Loans from Frozen Assets: Mechanism and Significance
The European Commission proposes providing Ukraine with €140 billion from frozen assets of the Russian Central Bank through Euroclear, the central securities depository in Brussels. Ukraine would only repay the loan after Russia compensates the damage. Then the Commission would reimburse Euroclear, which would then settle with Russia, theoretically avoiding confiscation.
The reparations loan is symbolic, showing that Ukraine receives funds directly from the aggressor, not European taxpayers, emphasizing justice and accountability.

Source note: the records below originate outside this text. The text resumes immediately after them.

-- ==== Sys2Proof/Decode.lean ====
section
/-! DEFINITION. The command decoder (30_encoding.md R80 to R91), the CODEC function select (R92, R136), and after them the
encoder. Both decoders are total and reject by name. -/

namespace Sys2Proof

/-- `OP`, bits [31:28] (R80). -/
def opField (w : CmdWord) : BitVec 4 := w.extractLsb' 28 4

/-- `REG`, bits [27:24] (R80, R82). -/
def regField (w : CmdWord) : RegIndex := w.extractLsb' 24 4

/-- `MASK`, bits [23:16] (R80, R83). -/
def maskField (w : CmdWord) : Byte := w.extractLsb' 16 8

/-- `OPERAND`, bits [15:0] (R80, R84). -/
def operandField (w : CmdWord) : Half := w.extractLsb' 0 16

/-- `DATA = OPERAND[7:0]` of an UPDATE (R84). -/
def dataField (w : CmdWord) : Byte := w.extractLsb' 0 8

/-- The should-be-zero bits of a command word, by `OP` (the "sbz" cells of R85); reserved `OP`s have none. -/
def sbzMask (op : BitVec 4) : CmdWord :=
  match op.toNat with
  | 0 => 0x00FFFFFF#32
  | 1 => 0x0000FF00#32
  | 2 => 0x0FFFFFFF#32
  | 3 => 0x0FFFFFFF#32
  | 4 => 0x0FFFFFFF#32
  | 5 => 0x0FFFFFFF#32
  | 6 => 0x0FFFFFFF#32
  | 7 => 0x0FFF0000#32
  | _ => 0#32

/-- The command an `OP` names, with the operands its word carries, when every check has passed (R81, R85, R86). -/
def commandOf (w : CmdWord) : Except RefusalCode Instr :=
  match (opField w).toNat with
  | 0 => .ok (.read (regField w))
  | 1 => .ok (.update (regField w) (maskField w) (dataField w))
  | 2 => .ok .disableWatchdog
  | 3 => .ok .resetWatchdog
  | 4 => .ok .status
  | 5 => .ok .newFault
  | 6 => .ok .getIchgMa
  | 7 => .ok (.setIchgMa (operandField w))
  | _ => .error .OPCODE

/-- The command decoder, total on all 2^32 words; its checks in the order of R90. -/
def decodeCommand (w : CmdWord) : Except RefusalCode Instr :=
  if 8 ≤ (opField w).toNat then .error .OPCODE
  else if w &&& sbzMask (opField w) ≠ 0#32 then .error .FORMAT
  else if opField w = 0#4 ∧ 10 < (regField w).toNat then .error .REG
  else if opField w = 1#4 ∧ 10 < (regField w).toNat then .error .REG
  else if opField w = 1#4 ∧ 8 ≤ (regField w).toNat then .error .RO
  else commandOf w

/-- The CODEC function select (R92); 0xC to 0xF select no function (R136). -/
def decodeFn (fn : FnSel) : Except CodecReject Instr :=
  match fn.toNat with
  | 0x0 => .ok .decPoc
  | 0x1 => .ok .encPoc
  | 0x2 => .ok .decCcc
  | 0x3 => .ok .encCcc
  | 0x4 => .ok .decTtc
  | 0x5 => .ok .encTtc
  | 0x6 => .ok .decSs
  | 0x7 => .ok .encSs
  | 0x8 => .ok .decNf
  | 0x9 => .ok .encNf
  | 0xA => .ok .ichgToMa
  | 0xB => .ok .maToIchg
  | _ => .error .codecFunctionReserved

/-- The instruction a spelling names, if it names one. -/
def decode : Spelling → Option Instr
  | .command w => (decodeCommand w).toOption
  | .codec fn => (decodeFn fn).toOption

/-- A command word from its four fields, most significant first (R80). -/
def packWord (op : BitVec 4) (reg : RegIndex) (mask : Byte) (operand : Half) : CmdWord :=
  op ++ reg ++ mask ++ operand

/-- The spelling of an instruction, from R81, R85 and R92. -/
def encode : Instr → Spelling
  | .read reg => .command (packWord 0x0#4 reg 0#8 0#16)
  | .update reg mask data => .command (packWord 0x1#4 reg mask (data.setWidth 16))
  | .disableWatchdog => .command (packWord 0x2#4 0#4 0#8 0#16)
  | .resetWatchdog => .command (packWord 0x3#4 0#4 0#8 0#16)
  | .status => .command (packWord 0x4#4 0#4 0#8 0#16)
  | .newFault => .command (packWord 0x5#4 0#4 0#8 0#16)
  | .getIchgMa => .command (packWord 0x6#4 0#4 0#8 0#16)
  | .setIchgMa milliamps => .command (packWord 0x7#4 0#4 0#8 milliamps)
  | .decPoc => .codec 0x0#4
  | .encPoc => .codec 0x1#4
  | .decCcc => .codec 0x2#4
  | .encCcc => .codec 0x3#4
  | .decTtc => .codec 0x4#4
  | .encTtc => .codec 0x5#4
  | .decSs => .codec 0x6#4
  | .encSs => .codec 0x7#4
  | .decNf => .codec 0x8#4
  | .encNf => .codec 0x9#4
  | .ichgToMa => .codec 0xA#4
  | .maToIchg => .codec 0xB#4

/-- The port a row of spec/opcode_table.json belongs to, by the bits the table gives it: a 4-bit function select arrives as
at most one whole byte, a command word is wider (R80, R92); bits above the port's width must be zero. -/
def tableSpelling (nbits w : Nat) : Option Spelling :=
  if nbits ≤ 8 then
    if w < 16 then some (.codec (BitVec.ofNat 4 w)) else none
  else if w < 2 ^ 32 then some (.command (BitVec.ofNat 32 w)) else none

/-- The instruction the decoder reads from a word laid out as spec/opcode_table.json numbers its bits. -/
def decodeTableWord (nbits w : Nat) : Option Instr :=
  (tableSpelling nbits w).bind decode

end Sys2Proof
end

Although most EU capitals generally support this plan, Belgium is blocking it. As the main owner of the assets, Belgium fears bearing the risk alone if Russia retaliates and is therefore demanding guarantees of solidarity from all EU members.

Extended Loan: Accessing Additional Resources
Belgium also criticizes the plan because it is based on roughly €185 billion, while frozen assets of the Russian Central Bank in the EU are estimated at about €210 billion. This leaves around €25 billion unaccounted for due to access difficulties or lack of information. The Commission could locate these additional assets in France or Luxembourg and add them to the proposal. However, if the assets are held in private accounts, banking secrecy may complicate access. Even then, Belgium would remain the key source.
Joint Debt and Grants: Mobilizing Support
If Belgium refuses to support the plan, the Commission may turn to financial markets, issuing new debt on behalf of all member states. Early in the war, the EU used this approach through macro-financial assistance (MFA) programs, which Ukraine eventually had to repay.
An alternative is to provide grants as non-repayable aid, financed from Member States’ budgets. Legally safer, this option is politically sensitive for many countries. Thus, the Commission faces a choice: risk issuing debt, which would add financial pressure on Ukraine or EU budgets, or use grants, which are legally safer but politically more complex.
Bilateral Agreements: an Alternative Approach
There is another scenario. If EU-level decisions fail, countries could continue support via bilateral agreements. This allows countries to circumvent obstacles, as Ukraine once did with Hungary’s veto on military aid. However, this approach is unstable, as a newly elected government in any country could reduce or stop aid, forcing others to cover the shortfall.

Bridge Loan: Covering Urgent Needs
Another option is a “bridge” loan for a few months to cover Ukraine’s most urgent needs while negotiations over frozen assets continue. This is easier for governments to approve under political pressure, but it only delays a final decision and does not solve the long-term issue.
Final Choice: Options and Decision
EU leaders will decide the final mechanism at the December summit, determining Ukraine’s financial and military support for 2026–2027. The EU faces a dilemma. It can choose an ambitious, symbolic option, but this carries a risk of delay. Alternatively, it can select less effective mechanisms that are more stable.
The reparations loan remains the most ambitious and symbolic choice. Extending it to include additional assets could ease Belgium’s concerns but remains legally and politically complex. Joint debt and grants are legally safer but create financial or political burdens for member states with limited budgets. Bilateral support and temporary bridge loans allow a rapid response. However, they are unstable. Any change in government could reduce the support, as it depends on political cycles.
The EU must make a final decision that balances ambition, effectiveness, and stability. This decision will determine the funding Ukraine receives. It will also affect the EU’s ability to support Ukraine at a strategically important stage.